◆ **Work to complete**
From the listing below, output only the lines starting at the line that has "s with feFlip" and ending at the line that has "group in service. -/", exactly as they appear, ends included.

»»

-- ==== Sys2Proof/Syntax.lean ====
section
/-!
DEFINITION. The instructions of the Jarold JX8 (spec/02_encoding.md, spec/opcode_table.json): one constructor
for each row of the opcode table. The C-words and A-words carry their guard and their fields cut to the exact
widths of the encoding; the rows that no instruction encodes are steps of the device and carry the agent, slot,
packet or host input they are about.
-/

namespace Sys2Proof

/-- What a peer exports for a tenant (R368): a size in bytes, rights (r, w), and the blocks that do not resolve there. -/
structure Export where
  tenant : Nat
  size   : Nat
  rights : BitVec 4
  gone   : List Nat
  deriving DecidableEq, Repr

/-- The guard of one half (R26): a predicate and a negate bit. -/
structure Guard where
  p   : PReg
  neg : Bool
  deriving DecidableEq, Repr

/-- The guard b0 with negate 0: always executes. -/
def Guard.always : Guard := ⟨0, false⟩

/-- The guard b0 with negate 1: never executes (R27). -/
def Guard.never : Guard := ⟨0, true⟩

/-- R27: a half that is not guarded "never". -/
def Guard.runs (g : Guard) : Bool := g != Guard.never

/-- Element types of vector and conversion instructions (R37). -/
inductive ETy where
  | i8 | i16 | i32 | i64 | f16 | bf16 | f32 | f64
  deriving DecidableEq, Repr

/-- R37: types 4 to 7 are floating point. -/
def ETy.isFp : ETy → Bool
  | .f16 | .bf16 | .f32 | .f64 => true
  | .i8 | .i16 | .i32 | .i64 => false

/-- The width of an element type in bits (R37). -/
def ETy.width : ETy → Nat
  | .i8 => 8
  | .i16 | .f16 | .bf16 => 16
  | .i32 | .f32 => 32
  | .i64 | .f64 => 64

/-- Scalar floating-point types, chosen by the bit P (R36). -/
inductive FTy where
  | s | d
  deriving DecidableEq, Repr

/-- The operations of `amo` and `tam` (R35). -/
inductive AtomOp where
  | add | and | or | xor | min | max | minu | maxu | swap
  deriving DecidableEq, Repr

/-- The order field of loads (R33). -/
inductive LdOrd where
  | plain | relaxed | acq
  deriving DecidableEq, Repr

/-- The order field of stores (R33). -/
inductive StOrd where
  | plain | relaxed | rel
  deriving DecidableEq, Repr

/-- The order field of the AMO major (R33). -/
inductive AmOrd where
  | plain | relaxed | acq | rel
  deriving DecidableEq, Repr

/-- The window code of `qpush` and `qpop` (R34): the value of `qwin`, or 0 cycles, or 2^(k-1) cycles. -/
inductive Win where
  | qwin
  | code (k : BitVec 3)
  deriving DecidableEq, Repr

/-- Conditions of `cmp` (R36). -/
inductive CmpCond where
  | eq | ne | lt | ge | ltu | geu
  deriving DecidableEq, Repr

/-- Conditions of `fcmp` (R36). -/
inductive FCond where
  | eq | lt | le | un
  deriving DecidableEq, Repr

/-- Conditions of `vcmp` (R38). -/
inductive VCond where
  | eq | ne | lt | le | ltu | leu | un
  deriving DecidableEq, Repr

/-- R38: `ltu` and `leu` take integer types only, `un` takes floating-point types only. -/
def VCond.okFor (c : VCond) (t : ETy) : Bool :=
  match c with
  | .ltu | .leu => !t.isFp
  | .un => t.isFp
  | .eq | .ne | .lt | .le => true
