-- ==== Sys2Proof/Machine/Memory.lean ====
section
/-!
DEFINITION. The memories of the package (R12): physical addresses, bytes and words, SECDED and poison (R148,
R245), full/empty bits (R249), the handle tables and where their blocks lie (R238 to R244), the capacity and the
owners of the SRAMs (R141 to R150), and the status block (R150).
-/

namespace Sys2Proof.Machine

/-! ## Physical addresses

The first byte of every memory unit has a number of its own: the space-0x1, 0x2 and 0x3 address form with its
core, cluster or die named; for stacked memory the tenant above the space-0x4 address; for the window the host or
peer address. -/

/-- A byte of a core's TCM. -/
def paTcm (core off : Nat) : Nat := 2 ^ 60 + caY core * 2 ^ 40 + caX core * 2 ^ 32 + off
/-- A byte of a cluster's scratchpad. -/
def paSpad (cx cy off : Nat) : Nat := 2 * 2 ^ 60 + cy * 2 ^ 40 + cx * 2 ^ 32 + off
/-- A byte of a die's shared SRAM. -/
def paShared (die off : Nat) : Nat := 3 * 2 ^ 60 + die * 2 ^ 32 + off
/-- A byte of a tenant's stacked memory. -/
def paStack (tenant : Nat) (ea : Nat) : Nat := (tenant + 1) * 2 ^ 64 + ea
/-- A byte of host memory. -/
def paHost (frame : Nat) : Nat := 8 * 2 ^ 60 + frame
/-- A byte of what a peer device exports for a tenant (R368). -/
def paPeer (dev tenant addr : Nat) : Nat := 2 ^ 73 + (dev * 256 + tenant) * 2 ^ 40 + addr

/-- The tenant of a stacked-memory byte, or none for another memory. -/
def paTenant (pa : Nat) : Option Nat :=
  if 2 ^ 64 ≤ pa ∧ pa < 2 ^ 73 then some (pa / 2 ^ 64 - 1) else none

/-- The handle, the block and the offset of a stacked-memory byte. -/
def paHandle (pa : Nat) : Nat := (pa / 2 ^ 40) % 2 ^ 20
def paBlock (pa : Nat) : Nat := (pa / 2 ^ 12) % 2 ^ 28
def paOff (pa : Nat) : Nat := pa % 2 ^ 40

/-! ## Bytes and words -/

/-- One byte as stored. -/
def State.byte (s : State) (a : Nat) : Byte := smGet 0 s.mem a

/-- Store one byte. -/
def State.setByte (s : State) (a : Nat) (v : Byte) : State := { s with mem := smSet 0 s.mem a v }

/-- R150: a byte of the status block of a die, at offset o from 0x3FF_F000. -/
def State.statusByte (s : State) (die o : Nat) : Byte :=
  if o < 0x800 then
    let m := ~~~(smGet 0 s.tbankOut (caOfIndex die (o / 2)))
    BitVec.ofNat 8 (if o % 2 = 0 then m.toNat else m.toNat / 256)
  else if o < 0xC00 then smGet 0 s.towner (caOfIndex die (o - 0x800))
  else if o < 0xC40 then
    let q := o - 0xC00
    let cx := 8 * (die % 4) + q % 8
    let cy := 8 * (die / 4) + q / 8
    let on := (List.range 16).any fun p =>
      let c := caTile (4 * cx + p % 4) (4 * cy + p / 4)
      bitAt (smGet allOnes s.coremask (die * 16 + caIndex c / 64)) (caIndex c % 64)
    if !on then 0 else if smGet false s.spad32 (cy * 32 + cx) then 32 else 64
  else if o < 0xC80 then
    let q := o - 0xC40
    smGet 0 s.sowner ((8 * (die / 4) + q / 8) * 32 + 8 * (die % 4) + q % 8)
  else if o < 0xF80 then smGet 0 s.gowner (die * 768 + (o - 0xC80))
  else if o < 0xF88 then BitVec.ofNat 8 ((smGet 0 s.ccount die).toNat / 256 ^ (o - 0xF80))
  else if o < 0xF90 then BitVec.ofNat 8 ((smGet 0 s.ucount die).toNat / 256 ^ (o - 0xF88))
  else 0

/-- A byte of a status block. -/
def paIsStatus (a : Nat) : Bool :=
  a / 2 ^ 60 == 3 && decide (0x3FFF000 ≤ a % 2 ^ 32)

/-- A byte as an access reads it. -/
def State.readByte (s : State) (a : Nat) : Byte :=
  if paIsStatus a then s.statusByte ((a / 2 ^ 32) % 8) (a % 2 ^ 32 - 0x3FFF000) else s.byte a

/-- n bytes from address a on. -/
def State.readBytes (s : State) : Nat → Nat → List Byte
  | _, 0 => []
  | a, n + 1 => s.readByte a :: s.readBytes (a + 1) n

/-- The number that bytes form, the first the least significant (R2). -/
def leNat : List Byte → Nat
  | [] => 0
  | b :: t => b.toNat + 256 * leNat t

/-- The n bytes of a number, the least significant first (R2). -/
def leBytes : Nat → Nat → List Byte
  | 0, _ => []
  | n + 1, v => BitVec.ofNat 8 v :: leBytes n (v / 256)

/-- The little-endian number in n bytes from address a on. -/
def State.readN (s : State) (a n : Nat) : Nat := leNat (s.readBytes a n)

/-- The 64-bit word at address a. -/
def State.readW (s : State) (a : Nat) : W64 := w64 (s.readN a 8)

/-- Store bytes from address a on. -/
def State.writeBytes (s : State) : Nat → List Byte → State
  | _, [] => s
  | a, b :: t => (s.setByte a b).writeBytes (a + 1) t

/-- Store a number in n bytes from address a on. -/
def State.writeN (s : State) (a n v : Nat) : State := s.writeBytes a (leBytes n v)

/-- Store a 64-bit word. -/
def State.writeW (s : State) (a : Nat) (v : W64) : State := s.writeN a 8 v.toNat

/-! ## Errors and full/empty bits -/

/-- The address of the word that holds a byte. -/
def wordOf (a : Nat) : Nat := a - a % 8

/-- R148, R245: the word that holds this byte is uncorrectable or poisoned. -/
def State.isBad (s : State) (a : Nat) : Bool := smGet false s.bad (wordOf a)

/-- Mark the word that holds a byte. -/
def State.setBad (s : State) (a : Nat) (b : Bool) : State := { s with bad := smSet false s.bad (wordOf a) b }

/-- The first bad word that n bytes from a on touch, as an offset from the word of a. -/
def State.firstBad (s : State) (a n : Nat) : Option Nat :=
  ((List.range ((a % 8 + n + 7) / 8)).find? fun j => s.isBad (wordOf a + 8 * j)).map (8 * ·)

/-- Clear the bad mark of every whole word among n bytes from a on (R148, R245). -/
def State.clearBad (s : State) (a n : Nat) : State :=
  if a % 8 = 0 then (List.range (n / 8)).foldl (fun t j => t.setBad (a + 8 * j) false) s else s

/-! ## Errors of SRAM words (R148, R149) -/

/-- The memory of a physical address is an SRAM with SECDED: TCM, scratchpad or shared SRAM. -/
def paSram (pa : Nat) : Bool := decide (2 ^ 60 ≤ pa) && decide (pa < 4 * 2 ^ 60)

/-- The die of an SRAM address. -/
def sramDie (pa : Nat) : Nat :=
  let x := pa / 2 ^ 32 % 2 ^ 8
  let y := pa / 2 ^ 40 % 2 ^ 8
  match pa / 2 ^ 60 with
  | 1 => caDie (caTile x y)
  | 2 => caDie (caTile (4 * x) (4 * y))
  | _ => x % 8

/-- R149: the TCM bank of an address, as 16 · core + bank, and the row of that bank; none outside TCM. -/
def tcmBank (pa : Nat) : Option Nat :=
  if pa / 2 ^ 60 = 1 then some (16 * caTile (pa / 2 ^ 32 % 2 ^ 8) (pa / 2 ^ 40 % 2 ^ 8) + pa % 2 ^ 32 / 0x2000) else none

/-- The key of the row that holds the word of a TCM address. -/
def rowKey (pa : Nat) : Option Nat := (tcmBank pa).map fun b => Config.rowOf (wordOf (pa % 2 ^ 32)) * 2 ^ 20 + b

/-- R149: the row of a word is to be remapped at its next write. -/
def State.rowFails (s : State) (pa : Nat) : State :=
  match rowKey pa with
  | some r => { s with rowBad := smSet false s.rowBad r true }
  | none => s

/-- R150: an uncorrectable SRAM word has been met: it counts, and its row is to be remapped (R149). -/
def State.countBad (s : State) (pa : Nat) : State :=
  if paSram pa then State.rowFails { s with ucount := smMod 0 s.ucount (sramDie pa) (· + 1) } pa else s

/-- R149: a row that corrects a second error within one second, 2.7 · 10^9 cycles (R5), is to be remapped. -/
def State.noteRow (s : State) (pa : Nat) : State :=
  match rowKey pa with
  | none => s
  | some r =>
    let last := smGet 0 s.rowSeen r
    let t := { s with rowSeen := smSet 0 s.rowSeen r (s.cycle + 1) }
    if last ≠ 0 ∧ s.cycle + 1 ≤ last + 2700000000 then t.rowFails pa else t

/-- R148, R150: a read of the word that holds a byte corrects its single-bit error, writes it back and counts it. -/
def State.correctWord (s : State) (a : Nat) : State :=
  if smGet false s.flaws (wordOf a) then
    State.noteRow { s with
      flaws := smSet false s.flaws (wordOf a) false
      ccount := smMod 0 s.ccount (sramDie a) (· + 1) } a
  else s

/-- The words that n bytes from a on touch. -/
def wordsTouched (a n : Nat) : List Nat := (List.range ((a % 8 + n + 7) / 8)).map fun j => wordOf a + 8 * j

/-- R148: a read of n bytes from a on corrects the words that it touches. -/
def State.correct (s : State) (a n : Nat) : State :=
  if s.flaws.isEmpty then s else (wordsTouched a n).foldl State.correctWord s

/-- R149: a write of the word at a remaps its row, if that is to be, while its bank has one of its four spare rows left. -/
def State.remapWord (s : State) (a : Nat) : State :=
  match tcmBank a, rowKey a with
  | some b, some r =>
    if smGet false s.rowBad r && decide (smGet 0 s.spareRows b < 4) then
      { s with
        rowBad := smSet false s.rowBad r false
        spareRows := smMod 0 s.spareRows b (· + 1)
        mgmt := { s.mgmt with repairs := s.mgmt.repairs ++ [(0, b)] } }
    else s
  | _, _ => s

/-- R148: a write of n bytes from a on and the single-bit errors of its words: a word written whole gets a fresh code, and a
narrower write reads its word first. -/
def State.recode (s : State) (a n : Nat) : State :=
  if s.flaws.isEmpty then s
  else if a % 8 = 0 ∧ n % 8 = 0 then
    (wordsTouched a n).foldl (fun t w => { t with flaws := smSet false t.flaws w false }) s
  else s.correct a n

/-- R149: a write of n bytes from a on remaps the rows of its words that are to be. -/
def State.remapRun (s : State) (a n : Nat) : State :=
  if s.rowBad.isEmpty then s else (wordsTouched a n).foldl State.remapWord s

/-- R148, R149: what a write of n bytes from a on does to the errors of its words, and to rows that are to be remapped. -/
def State.freshen (s : State) (a n : Nat) : State :=
  (s.recode a n).remapRun a n

/-- The handle table entry of a handle (R238). -/
def State.obj (s : State) (tenant handle : Nat) : Obj := smGet Obj.none s.objs (tenant * 2 ^ 20 + handle)

/-- R246, R249: the full/empty bit of a word, true when full. -/
def State.isFull (s : State) (a : Nat) : Bool :=
  match paTenant a with
  | some t => smGet false s.feFlip (wordOf a) == bitAt (s.obj t (paHandle a)).opts 4
  | none => true

/-- Write a full/empty bit. -/
def State.setFull (s : State) (a : Nat) (full : Bool) : State :=
  match paTenant a with
  | some t =>
    { s with feFlip := smSet false s.feFlip (wordOf a) (full == bitAt (s.obj t (paHandle a)).opts 4) }
  | none => s

/-! ## Where blocks lie -/

/-- R240, R244: a bank group in service. -/
def State.inService (s : State) (bank : Nat) : Bool := !smGet false s.retired bank

/-- The state of a layer (R243). -/
def State.layer (s : State) (stack l : Nat) : Nat := (smGet 0 s.layers (stack * 8 + l)).toNat

/-- The n-th bank group tapped by the station under a tile. -/
def groupOf (tile n : Nat) : Nat := caBank (caX tile) (caY tile) (n / 2) (n % 2)

/-- R243, R244: a bank group that can take a block: in service, on a layer that is not OFF or in FAULT. -/
def State.groupUsable (s : State) (bank : Nat) : Bool := s.inService bank && decide (s.layer (caDie bank) (caLayer bank) < 2)

/-- The key of a block. -/
def blkKey (tenant handle b : Nat) : Nat := (tenant * 2 ^ 20 + handle) * 2 ^ 28 + b

/-- A block's departures from its placement. -/
def State.blk (s : State) (tenant handle b : Nat) : Blk := smGet Blk.placed s.blks (blkKey tenant handle b)

/-- The bank core of the bank group that holds a block (R241, R242). -/
def State.blockHome (s : State) (tenant handle b : Nat) : Nat :=
  match (s.blk tenant handle b).home with
  | some h => h
  | none => (s.obj tenant handle).homes[b]?.getD (caBank 0 0 0 0)

/-- The bank core of the bank group that holds a byte. -/
def State.bankOf (s : State) (pa : Nat) : Nat :=
  match paTenant pa with
  | some t => s.blockHome t (paHandle pa) (paBlock pa)
  | none => 0

/-- R243: the block of a byte lies on a layer in FAULT. -/
def State.offline (s : State) (pa : Nat) : Bool :=
  let b := s.bankOf pa
  s.layer (caDie b) (caLayer b) == 3

/-- What a translation that has to wait gives for an address: no byte of the machine, and held like a byte of memory whose
layer sleeps or whose block moves (R242, R243, R301). -/
def paWaits : Nat := 15 * 2 ^ 60

/-- R242, R243: accesses to this byte are held: its layer is asleep, or its block is in motion. -/
def State.isHeld (s : State) (pa : Nat) : Bool :=
  match paTenant pa with
  | some t =>
    let b := s.bankOf pa
    s.layer (caDie b) (caLayer b) == 1 || (s.blk t (paHandle pa) (paBlock pa)).dest.isSome
  | none => decide (pa = paWaits)

/-- The first byte of every block that n bytes of stacked memory from pa on touch. -/
def blocksOfRun (pa n : Nat) : List Nat :=
  pa :: (List.range (n / 4096 + 1)).filterMap fun j =>
    let a := pa - pa % 4096 + 4096 * (j + 1)
    if a < pa + n then some a else none

/-- R242, R243: an access to n bytes from pa on is held. -/
def State.runHeld (s : State) (pa n : Nat) : Bool := (blocksOfRun pa n).any s.isHeld

/-- R244: the block of a byte is lost. -/
def State.isLost (s : State) (pa : Nat) : Bool :=
  match paTenant pa with
  | some t => (s.blk t (paHandle pa) (paBlock pa)).lost
  | none => false

/-- R243, R244: a block among n bytes from pa on is lost, or lies on a layer in FAULT: nothing is read or written there. -/
def State.runGone (s : State) (pa n : Nat) : Bool := (blocksOfRun pa n).any fun a => s.isLost a || s.offline a

/-- Rights of a handle (R239), as bits r, w, x, s. -/
def rightR : BitVec 4 := 1
def rightW : BitVec 4 := 2
def rightX : BitVec 4 := 4
def rightS : BitVec 4 := 8

/-- A trap with `tval` the address. -/
def trapAt (cause : BitVec 8) (v : W64) : Trap := ⟨cause, v⟩

/-- R238, first two checks: the handle is allocated and the offset lies in the object. -/
def State.resolveHandle (s : State) (tenant : Nat) (ea : W64) : Except Trap Nat :=
  let pa := paStack tenant ea.toNat
  let o := s.obj tenant (paHandle pa)
  if paHandle pa = 0 || !o.used || decide (o.size ≤ paOff pa) then .error (trapAt 0x04 ea) else .ok pa

/-- R238: resolve a space-0x4 address, with the rights that the operation needs. -/
def State.resolve (s : State) (tenant : Nat) (ea : W64) (need : BitVec 4) : Except Trap Nat :=
  match s.resolveHandle tenant ea with
  | .error t => .error t
  | .ok pa =>
    if need &&& BitVec.ofNat 4 (s.obj tenant (paHandle pa)).opts.toNat != need then .error (trapAt 0x06 ea)
    else if s.isLost pa then .error (trapAt 0x14 ea)
    else if s.offline pa then .error (trapAt 0x0A ea)
    else .ok pa

/-! ## SRAM capacity and owners -/

/-- R66, R69: a compute core that `coremask` enables. -/
def State.coreEnabled (s : State) (core : Nat) : Bool :=
  bitAt (smGet allOnes s.coremask (caDie core * 16 + caIndex core / 64)) (caIndex core % 64)

/-- R141, R149: an offset of a core's TCM that is in service. -/
def State.tcmOk (s : State) (core off : Nat) : Bool :=
  decide (off < 0x20000) && !bitAt (smGet 0 s.tbankOut (caTileOf core)) (off / 0x2000)

/-- R149: the capacity of a cluster's scratchpad. That it has one where sbanks reads 0 (R150), since no core of the cluster is
enabled, is the model's choice (log entry 102). -/
def State.spadSize (s : State) (cx cy : Nat) : Nat := if smGet false s.spad32 (cy * 32 + cx) then 0x100000 else 0x200000

/-- R143: a tenant that may use memory with this owner. -/
def ownerOk (tenant : Nat) (owner : Byte) : Bool := tenant == 0 || owner.toNat == tenant

/-- R143: the owner of a core's TCM. -/
def State.tcmOwner (s : State) (core : Nat) : Byte := smGet 0 s.towner (caTileOf core)

end Sys2Proof.Machine
end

««

◆ **Expected output**
    { s with feFlip := smSet false s.feFlip (wordOf a) (full == bitAt (s.obj t (paHandle a)).opts 4) }
  | none => s

/-! ## Where blocks lie -/

/-- R240, R244: a bank group in service. -/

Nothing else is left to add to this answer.